**WHAT YOU WILL DO:**
Count lines, not occurrences: report how many lines in the records hold the string "show", and nothing else.

+++

-- ==== Sys2Proof/Laws/Tab.lean ====
section
/-!
SUPPORT. What the tables answer: reading what was written, leaving every other key alone, and keeping the canonical
form.
-/

namespace Sys2Proof.Machine

set_option Elab.async false

variable {α : Type}

theorem Tab.get_erase_self (d : α) (t : Tab α) (k : Nat) : Tab.get d (t.erase k) k = d := by
  induction t with
  | nil => rfl
  | cons e t ih =>
    obtain ⟨j, v⟩ := e
    unfold Tab.erase
    split
    · exact ih
    · simp [Tab.get, *]

theorem Tab.get_erase_ne (d : α) (t : Tab α) {k i : Nat} (h : i ≠ k) : Tab.get d (t.erase k) i = Tab.get d t i := by
  induction t with
  | nil => rfl
  | cons e t ih =>
    obtain ⟨j, v⟩ := e
    unfold Tab.erase
    split
    · next hj => simp [Tab.get, ih, show j ≠ i by omega]
    · simp [Tab.get, ih]

theorem Tab.get_insert_self (d : α) (t : Tab α) (k : Nat) (v : α) : Tab.get d (t.insert k v) k = v := by
  induction t with
  | nil => simp [Tab.insert, Tab.get]
  | cons e t ih =>
    obtain ⟨j, w⟩ := e
    unfold Tab.insert
    split
    · simp [Tab.get]
    · split <;> simp [Tab.get, *]

theorem Tab.get_insert_ne (d : α) (t : Tab α) {k i : Nat} (v : α) (h : i ≠ k) : Tab.get d (t.insert k v) i = Tab.get d t i := by
  induction t with
  | nil => simp [Tab.insert, Tab.get, h.symm]
  | cons e t ih =>
    obtain ⟨j, w⟩ := e
    unfold Tab.insert
    split
    · next hj => simp [Tab.get, show j ≠ i by omega, show k ≠ i by omega]
    · split
      · simp [Tab.get, show k ≠ i by omega]
      · simp [Tab.get, ih]

@[simp] theorem Tab.get_set_self [DecidableEq α] (d : α) (t : Tab α) (k : Nat) (v : α) : Tab.get d (Tab.set d t k v) k = v := by
  unfold Tab.set
  split
  · next h => rw [Tab.get_erase_self, h]
  · exact Tab.get_insert_self d t k v

theorem Tab.get_set_ne [DecidableEq α] (d d' : α) (t : Tab α) {k i : Nat} (v : α) (h : i ≠ k) :
    Tab.get d' (Tab.set d t k v) i = Tab.get d' t i := by
  unfold Tab.set
  split
  · exact Tab.get_erase_ne d' t h
  · exact Tab.get_insert_ne d' t v h

theorem Tab.get_set [DecidableEq α] (d : α) (t : Tab α) (k i : Nat) (v : α) :
    Tab.get d (Tab.set d t k v) i = if i = k then v else Tab.get d t i := by
  split
  · next h => rw [h, Tab.get_set_self]
  · next h => exact Tab.get_set_ne d d t v h

theorem Tab.mem_erase {t : Tab α} {k : Nat} {e : Nat × α} (h : e ∈ t.erase k) : e ∈ t := by
  induction t with
  | nil => exact h
  | cons x t ih =>
    obtain ⟨j, w⟩ := x
    unfold Tab.erase at h
    split at h
    · exact List.mem_cons_of_mem _ (ih h)
    · rcases List.mem_cons.mp h with rfl | h
      · exact List.mem_cons_self
      · exact List.mem_cons_of_mem _ (ih h)

theorem Tab.mem_insert {t : Tab α} {k : Nat} {v : α} {e : Nat × α} (h : e ∈ t.insert k v) : e = (k, v) ∨ e ∈ t := by
  induction t with
  | nil => exact Or.inl (List.mem_singleton.mp h)
  | cons x t ih =>
    obtain ⟨j, w⟩ := x
    unfold Tab.insert at h
    split at h
    · rcases List.mem_cons.mp h with rfl | h
      · exact Or.inl rfl
      · exact Or.inr (List.mem_cons_of_mem _ h)
    · split at h
      · rcases List.mem_cons.mp h with rfl | h
        · exact Or.inl rfl
        · exact Or.inr h
      · rcases List.mem_cons.mp h with rfl | h
        · exact Or.inr List.mem_cons_self
        · rcases ih h with h | h
          · exact Or.inl h
          · exact Or.inr (List.mem_cons_of_mem _ h)

/-- Keys that rise from above a greater key rise from above a lesser one. -/
theorem Tab.rising_weaken {t : Tab α} {i j : Nat} (hij : i ≤ j) (h : Tab.rising (some j) t = true) : Tab.rising (some i) t = true := by
  cases t with
  | nil => rfl
  | cons x t =>
    obtain ⟨k, v⟩ := x
    simp only [Tab.rising, Bool.and_eq_true, decide_eq_true_eq] at h ⊢
    exact ⟨by omega, h.2⟩

theorem Tab.rising_none {t : Tab α} {j : Nat} (h : Tab.rising (some j) t = true) : Tab.rising none t = true := by
  cases t with
  | nil => rfl
  | cons x t =>
    simp only [Tab.rising, Bool.and_eq_true] at h ⊢
    exact h.2

theorem Tab.rising_erase {t : Tab α} {lo : Option Nat} {k : Nat} (h : Tab.rising lo t = true) : Tab.rising lo (t.erase k) = true := by
  induction t generalizing lo with
  | nil => exact h
  | cons x t ih =>
    obtain ⟨j, v⟩ := x
    unfold Tab.erase
    cases lo with
    | none =>
      simp only [Tab.rising] at h
      split
      · exact ih (Tab.rising_none h)
      · simp only [Tab.rising]
        exact ih h
    | some i =>
      simp only [Tab.rising, Bool.and_eq_true, decide_eq_true_eq] at h
      split
      · exact ih (Tab.rising_weaken (by omega) h.2)
      · simp only [Tab.rising, Bool.and_eq_true, decide_eq_true_eq]
        exact ⟨h.1, ih h.2⟩

theorem Tab.rising_insert_some {t : Tab α} {i k : Nat} {v : α} (hk : i < k) (h : Tab.rising (some i) t = true) :
    Tab.rising (some i) (t.insert k v) = true := by
  induction t generalizing i with
  | nil => simpa [Tab.insert, Tab.rising] using hk
  | cons x t ih =>
    obtain ⟨j, w⟩ := x
    simp only [Tab.rising, Bool.and_eq_true, decide_eq_true_eq] at h
    unfold Tab.insert
    split
    · next hj =>
      simp only [Tab.rising, Bool.and_eq_true, decide_eq_true_eq]
      exact ⟨hk, hj ▸ h.2⟩
    · split
      · simp only [Tab.rising, Bool.and_eq_true, decide_eq_true_eq]
        exact ⟨hk, by assumption, h.2⟩
      · simp only [Tab.rising, Bool.and_eq_true, decide_eq_true_eq]
        exact ⟨h.1, ih (by omega) h.2⟩

theorem Tab.rising_insert {t : Tab α} {k : Nat} {v : α} (h : Tab.rising none t = true) : Tab.rising none (t.insert k v) = true := by
  cases t with
  | nil => rfl
  | cons x t =>
    obtain ⟨j, w⟩ := x
    simp only [Tab.rising] at h
    unfold Tab.insert
    split
    · next hj => simpa only [Tab.rising, hj] using h
    · split
      · simp only [Tab.rising, Bool.and_eq_true, decide_eq_true_eq]
        exact ⟨by assumption, h⟩
      · simp only [Tab.rising]
        exact Tab.rising_insert_some (by omega) h

theorem Tab.rising_set [DecidableEq α] {d : α} {t : Tab α} {k : Nat} {v : α} (h : Tab.rising none t = true) :
    Tab.rising none (Tab.set d t k v) = true := by
  unfold Tab.set
  split
  · exact Tab.rising_erase h
  · exact Tab.rising_insert h

theorem Tab.mem_set [DecidableEq α] {d : α} {t : Tab α} {k : Nat} {v : α} {e : Nat × α} (h : e ∈ Tab.set d t k v) :
    (e = (k, v) ∧ v ≠ d) ∨ e ∈ t := by
  unfold Tab.set at h
  split at h
  · exact Or.inr (Tab.mem_erase h)
  · exact (Tab.mem_insert h).imp (fun h => ⟨h, by assumption⟩) id

/-- Every write keeps the canonical form. -/
theorem Tab.wf_set [DecidableEq α] {d : α} {t : Tab α} (k : Nat) (v : α) (h : Tab.wf d t = true) : Tab.wf d (Tab.set d t k v) = true := by
  simp only [Tab.wf, Bool.and_eq_true, List.all_eq_true, decide_eq_true_eq] at h ⊢
  refine ⟨Tab.rising_set h.1, fun e he => ?_⟩
  rcases Tab.mem_set he with ⟨rfl, hv⟩ | he
  · exact hv
  · exact h.2 e he

theorem Mem.wf_write {d : Byte} {m : Mem} (a : Nat) (b : Byte) (h : Mem.wf d m = true) : Mem.wf d (Mem.write d m a b) = true := Tab.wf_set a b h

theorem Mem.wf_writeBytes {d : Byte} {m : Mem} (a : Nat) (bs : List Byte) (h : Mem.wf d m = true) : Mem.wf d (Mem.writeBytes d m a bs) = true := by
  induction bs generalizing m a with
  | nil => exact h
  | cons b bs ih => exact ih (a + 1) (Mem.wf_write a b h)

@[simp] theorem Mem.read_write_self (d : Byte) (m : Mem) (a : Nat) (b : Byte) : Mem.read d (Mem.write d m a b) a = b := Tab.get_set_self d m a b

theorem Mem.read_write_ne (d : Byte) (m : Mem) {a i : Nat} (b : Byte) (h : i ≠ a) : Mem.read d (Mem.write d m a b) i = Mem.read d m i :=
  Tab.get_set_ne d d m b h

/-- Bytes outside the written range stand. -/
theorem Mem.read_writeBytes_out (d : Byte) (m : Mem) {a i : Nat} (bs : List Byte) (h : i < a ∨ a + bs.length ≤ i) :
    Mem.read d (Mem.writeBytes d m a bs) i = Mem.read d m i := by
  induction bs generalizing m a with
  | nil => rfl
  | cons b bs ih =>
    simp only [List.length_cons] at h
    rw [Mem.writeBytes, ih _ (by omega), Mem.read_write_ne d m b (by omega)]

/-- A byte of the written range reads as written. -/
theorem Mem.read_writeBytes_in (d : Byte) (m : Mem) (a : Nat) (bs : List Byte) (j : Nat) (h : j < bs.length) :
    Mem.read d (Mem.writeBytes d m a bs) (a + j) = bs[j] := by
  induction bs generalizing m a j with
  | nil => simp at h
  | cons b bs ih =>
    cases j with
    | zero => rw [Mem.writeBytes, Mem.read_writeBytes_out d _ bs (by omega)]; simp
    | succ j =>
      have := ih (Mem.write d m a b) (a + 1) j (by simpa using h)
      rw [Mem.writeBytes, show a + (j + 1) = a + 1 + j by omega, this]
      rfl

end Sys2Proof.Machine
end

+++

**WORKED SOLUTION:**
4